■ **Stored items from a collection**
-- ==== Sys2Proof/Certificates/Slice0/Obligations.lean ====
section
/-! DEFINITION. The statements for the provers. Each docstring names the rules it formalises; a clause that
rests on a choice of the model names its log entry. -/

open Sys2Proof Sys2Proof.Machine Sys2Proof.Safety

/-! ## The step -/

/-- With a command at the front of the queue, a step is that command on the queue's rest. -/
def Obligations.StepRunsFrontCommand : Prop :=
  ∀ (c : Instr) (rest : List Instr) (s : State), s.pending = c :: rest →
    step s = exec c { s with pending := rest }

/-- With no command waiting a step takes a happening whose moment has come, the first of them in the order
of log 8 (lanes in rising order, on a lane the edge before the limits and those before replay, then the
interrupt holdoff and the response limit). With none due one core clock passes (log 8): the word cycle in
progress ages by one, and while ENABLE is 1 the prescaler phase counts, and a base tick comes when it
reaches PRESCALE, which the replay engines count (R2, R99, R101, R102, R155). Nothing else changes. That the
carrier phase keeps its value outside a mark of a CARRIER record is the model's choice (log 25). -/
def Obligations.IdleStepTakesDueOrOneClock : Prop :=
  ∀ s : State, s.pending = [] →
    (∀ c, isDue s c → (∀ d, isDue s d → dueRank c ≤ dueRank d) → step s = exec c s)
    ∧ ((∀ c, ¬ isDue s c) → ∃ t, step s = .next t
        ∧ t.pending = s.pending ∧ t.ctl = s.ctl ∧ t.table = s.table ∧ t.staging = s.staging
        ∧ t.presult = s.presult ∧ t.meters = s.meters ∧ t.queue = s.queue
        ∧ (s.ctl.enable = false → t.time = s.time ∧ t.lanes = s.lanes)
        ∧ (s.ctl.enable = true → s.time.phase + 1 < s.time.prescale.toNat →
            t.time = { s.time with phase := s.time.phase + 1 } ∧ t.lanes = s.lanes)
        ∧ (s.ctl.enable = true → s.time.prescale.toNat ≤ s.time.phase + 1 →
            t.time = { s.time with count := s.time.count + 1, phase := 0 }
            ∧ ∀ n, baseTickOn (s.lane n) (t.lane n))
        ∧ (∀ b, s.bus.burst = some b → t.bus = { s.bus with
            bstate := .owned { b with cycle := { b.cycle with elapsed := b.cycle.elapsed + 1 } } })
        ∧ (s.bus.burst = none → t.bus = s.bus))

/-- Every command completes from every state, and none touches the commands that wait behind it. That a
report which is not due or out of place completes with no effect is the model's choice (logs 1 and 15),
that BASE_TICK completes in every state with ENABLE 1 is another (log 4), and so is that DEVICE_RESET
keeps the commands that wait (logs 10 and 21). -/
def Obligations.EveryCommandCompletes : Prop :=
  ∀ (c : Instr) (s : State), ∃ t, exec c s = .next t ∧ t.pending = s.pending

/-- While a soft reset is pending every window write is ignored, wherever it is addressed and whatever it
carries; a device reset ends the soft reset (R180).
SOFT_RESET (R179): with no word cycle in progress the reset is complete in the one happening. With one
in progress the reset is pending and the burst ends with that cycle; the end of the cycle, by
acknowledge, error reply or the passing of its response limit, completes the reset, and so does the
report SOFT_RESET_COMPLETE whenever it comes (log 15). A NO_RESPONSE before the limit changes nothing (log
1). The pins are read at the level the board holds (log 3). -/
def Obligations.SoftResetIgnoresWritesAndCompletes : Prop :=
  (∀ s : State, s.ctl.resetPending = true →
    (∀ c, isWindowWrite c = true → exec c s = .next s)
    ∧ ∃ t, exec .deviceReset s = .next t ∧ t.ctl.resetPending = false)
  ∧ (∀ s : State, s.ctl.resetPending = false → s.bus.burst = none →
      ∃ t, exec .softReset s = .next t ∧ softResetDone s t)
  ∧ (∀ (s : State) (b : Burst), s.ctl.resetPending = false → s.bus.burst = some b →
      ∃ t, exec .softReset s = .next t ∧ t.ctl.resetPending = true ∧ t.ctl.refused = false
        ∧ t.bus.burst = some { b with remaining := 1 } ∧ t.lanes = s.lanes ∧ t.queue = s.queue
        ∧ t.meters = s.meters ∧ t.time = s.time ∧ t.table = s.table ∧ t.bus.fault = s.bus.fault)
  ∧ (∀ s : State, s.ctl.resetPending = true →
      ∃ t, exec .softResetComplete s = .next t ∧ softResetDone s t)
  ∧ ∀ (s : State) (b : Burst) (d : Word), s.ctl.resetPending = true → s.bus.burst = some b →
      (∀ c ∈ [Instr.wordAck d, .errorReply],
        ∃ t, exec c s = .next t ∧ softResetDone s t)
      ∧ (b.cycle.limit.toNat ≤ b.cycle.elapsed →
        ∃ t, exec .noResponse s = .next t ∧ softResetDone s t)
      ∧ (b.cycle.elapsed < b.cycle.limit.toNat → exec .noResponse s = .next s)

/-! ## Resets and time -/

/-- DEVICE_RESET leaves every state of the part at its device-reset value (R181). That the pins show the
level the board holds is log 3. -/
def Obligations.DeviceResetValues : Prop :=
  ∀ s : State, ∃ t, exec .deviceReset s = .next t
    ∧ t.ctl.enable = false ∧ t.ctl.resetPending = false ∧ t.ctl.refused = false ∧ t.ctl.garg = 0
    ∧ t.time.count = 0 ∧ t.time.phase = 0 ∧ t.time.prescale = 1 ∧ t.time.tsnap = 0
    ∧ (∀ i, (t.table.get i).valid = false ∧ (t.table.get i).fields = .zero)
    ∧ validMask t.table = 0 ∧ t.staging = .zero ∧ t.presult = .none
    ∧ (∀ u, (t.meters.get u).claim = none)
    ∧ busResetValues t.bus ∧ t.bus.resplim = 1024 ∧ queueResetValues t.queue
    ∧ t.queue.irq = false
    ∧ ∀ n, laneResetValues (s.lane n).line 0 .none (t.lane n)

/-- BASE_TICK (R1, R2): while ENABLE is 1 the count increases by one and the phase returns to 0; while
it is 0 nothing happens. The replay engines count the tick (R99, R101, R102): the interval in progress
and the trailing gap run down by one, the carrier phase counts during a mark of a CARRIER record, and a
record in R_PLAY with no interval begun notes that a tick has come. A word cycle in progress ages by the
core clocks that bring the tick (log 4). Nothing else changes. That the carrier phase keeps its value
outside a mark of a CARRIER record is the model's choice (log 25). -/
def Obligations.BaseTickCounts : Prop :=
  ∀ s : State,
    (s.ctl.enable = false → exec .baseTick s = .next s)
    ∧ (s.ctl.enable = true → ∃ t, exec .baseTick s = .next t
        ∧ t.time = { s.time with count := s.time.count + 1, phase := 0 }
        ∧ t.pending = s.pending ∧ t.ctl = s.ctl ∧ t.table = s.table ∧ t.staging = s.staging
        ∧ t.presult = s.presult ∧ t.meters = s.meters ∧ t.queue = s.queue
        ∧ (s.bus.burst = none → t.bus = s.bus)
        ∧ (∀ b, s.bus.burst = some b → t.bus = { s.bus with
            bstate := .owned { b with cycle := { b.cycle with
              elapsed := b.cycle.elapsed + (s.time.prescale.toNat - s.time.phase) } } })
        ∧ ∀ n, baseTickOn (s.lane n) (t.lane n))
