-- ==== Sys2Proof/Tests/Slice0.lean ====
section
/-! SUPPORT. The model's own tests: ill-formed terms refused, small steps of each command with results
taken from the manual's rules and worked sequences, and for every statement with hypotheses a concrete
state that meets them. -/

namespace Sys2Proof.Machine

/-! ## Small changes of a state -/

/-- The timebase count set. -/
def State.atCount (s : State) (count : Stamp) : State := { s with time := { s.time with count := count } }

/-- `s` with lane 0 replaced. -/
def State.lane0 (s : State) (l : Lane) : State := s.setLane 0 l

/-- A word cycle in progress. -/
def State.owned (s : State) (b : Burst) : State := { s with bus := { s.bus with bstate := .owned b } }

/-- A soft reset is pending. -/
def State.resetting (s : State) : State := { s with ctl := { s.ctl with resetPending := true } }

end Sys2Proof.Machine

namespace Sys2Proof.Tests

open Sys2Proof.Machine Sys2Proof.Safety

/-! ## Small states -/

/-- The state a command leaves. -/
def run (c : Instr) (s : State) : State :=
  match exec c s with
  | .next t => t
  | _ => s

/-- The part with ENABLE 1. -/
def on : State := { State.reset with ctl := { State.reset.ctl with enable := true } }

/-- A lane as a reset leaves it. -/
def idleLane : Lane := .afterReset .low 0 .none

/-- A burst of lane 0 in its word cycle `done`. -/
def burst (p : Purpose) (done remaining : Nat) : Burst :=
  { lane := 0, purpose := p, forRing := false, base := 0x1000, done := done,
    remaining := remaining, orphan := false, cycle := ⟨0x1000, 0, 0, 1024⟩ }

/-- A burst of lane 0 whose word cycle has lasted `elapsed` of its 1024 core clocks. -/
def late (p : Purpose) (elapsed : Nat) : Burst :=
  { burst p 2 6 with cycle := ⟨0x1000, 0, elapsed, 1024⟩ }

/-- A descriptor the part holds. -/
def desc (length : BitVec 12) : Desc := ⟨2, .device, 0x2000, length⟩

/-- A ring of four entries with `posted` posted and none taken. -/
def ring (posted : Word) (slot : Slot) : Ring :=
  { Ring.reset with rbase := 0x1000, rsize := 4, posted := posted, slot := slot }

/-- The settings of a capture lane: LGAP 5, MAXMARK 9. -/
def capRegs : LaneRegs :=
  { LaneRegs.reset with lmode := .capture, lgap := 5, maxmark := 9 }

/-- The record of the open frame. -/
def openRecord : Record := .open (desc 14) 6 0 0 0

/-- An open frame whose interval in progress began at count 10. -/
def openFrame (inMark : Bool) : Frame :=
  { start := 10, intervalStart := 10, inMark := inMark, total := 2, stored := 2, glitches := 0,
    seq := 0, disp := .kept }

/-- A capture lane at work in sub-state `c`, the line last moved at count 10. -/
def capLane (c : CState) : Lane :=
  { idleLane with
    regs := capRegs, life := .running, fe := ⟨.low, .low, none, ⟨10, 10⟩⟩,
    cap := { Assembler.reset with cstate := c }, ring := ring 3 (.held (desc 14)) }

/-- A capture lane with an open kept frame. -/
def frameLane (inMark : Bool) : Lane :=
  { capLane .inFrame with
    seq := 1, fifo := [.interval 3, .interval 4],
    cap := { cstate := .inFrame, frame := some (openFrame inMark), waiting := false,
             records := [openRecord] } }

/-- A meter lane at work, PERIOD of two items, SINGLE. -/
def meterLane : Lane :=
  { idleLane with
    regs := { LaneRegs.reset with lmode := .meter, mcount := 2, mtimeout := 1 }
    life := .running, ring := ring 1 (.held (desc 9)) }

/-- The unit of that lane, with item 1 begun at count 100. -/
def countingUnit : MeterUnit :=
  { MeterUnit.free with
    claim := some 0, state := .counting, startStamp := 100, itemStart := 100, inItem := true,
    timeout := some 100 }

■ **REQUIRED ACTION**
From the line that has "step s = .next t" through the line that has "s.time ∧ t.lanes = s.lanes)", copy every line exactly as it appears above, and leave out all others.

■ **YOUR SOLUTION**
    ∧ ((∀ c, ¬ isDue s c) → ∃ t, step s = .next t
        ∧ t.pending = s.pending ∧ t.ctl = s.ctl ∧ t.table = s.table ∧ t.staging = s.staging
        ∧ t.presult = s.presult ∧ t.meters = s.meters ∧ t.queue = s.queue
        ∧ (s.ctl.enable = false → t.time = s.time ∧ t.lanes = s.lanes)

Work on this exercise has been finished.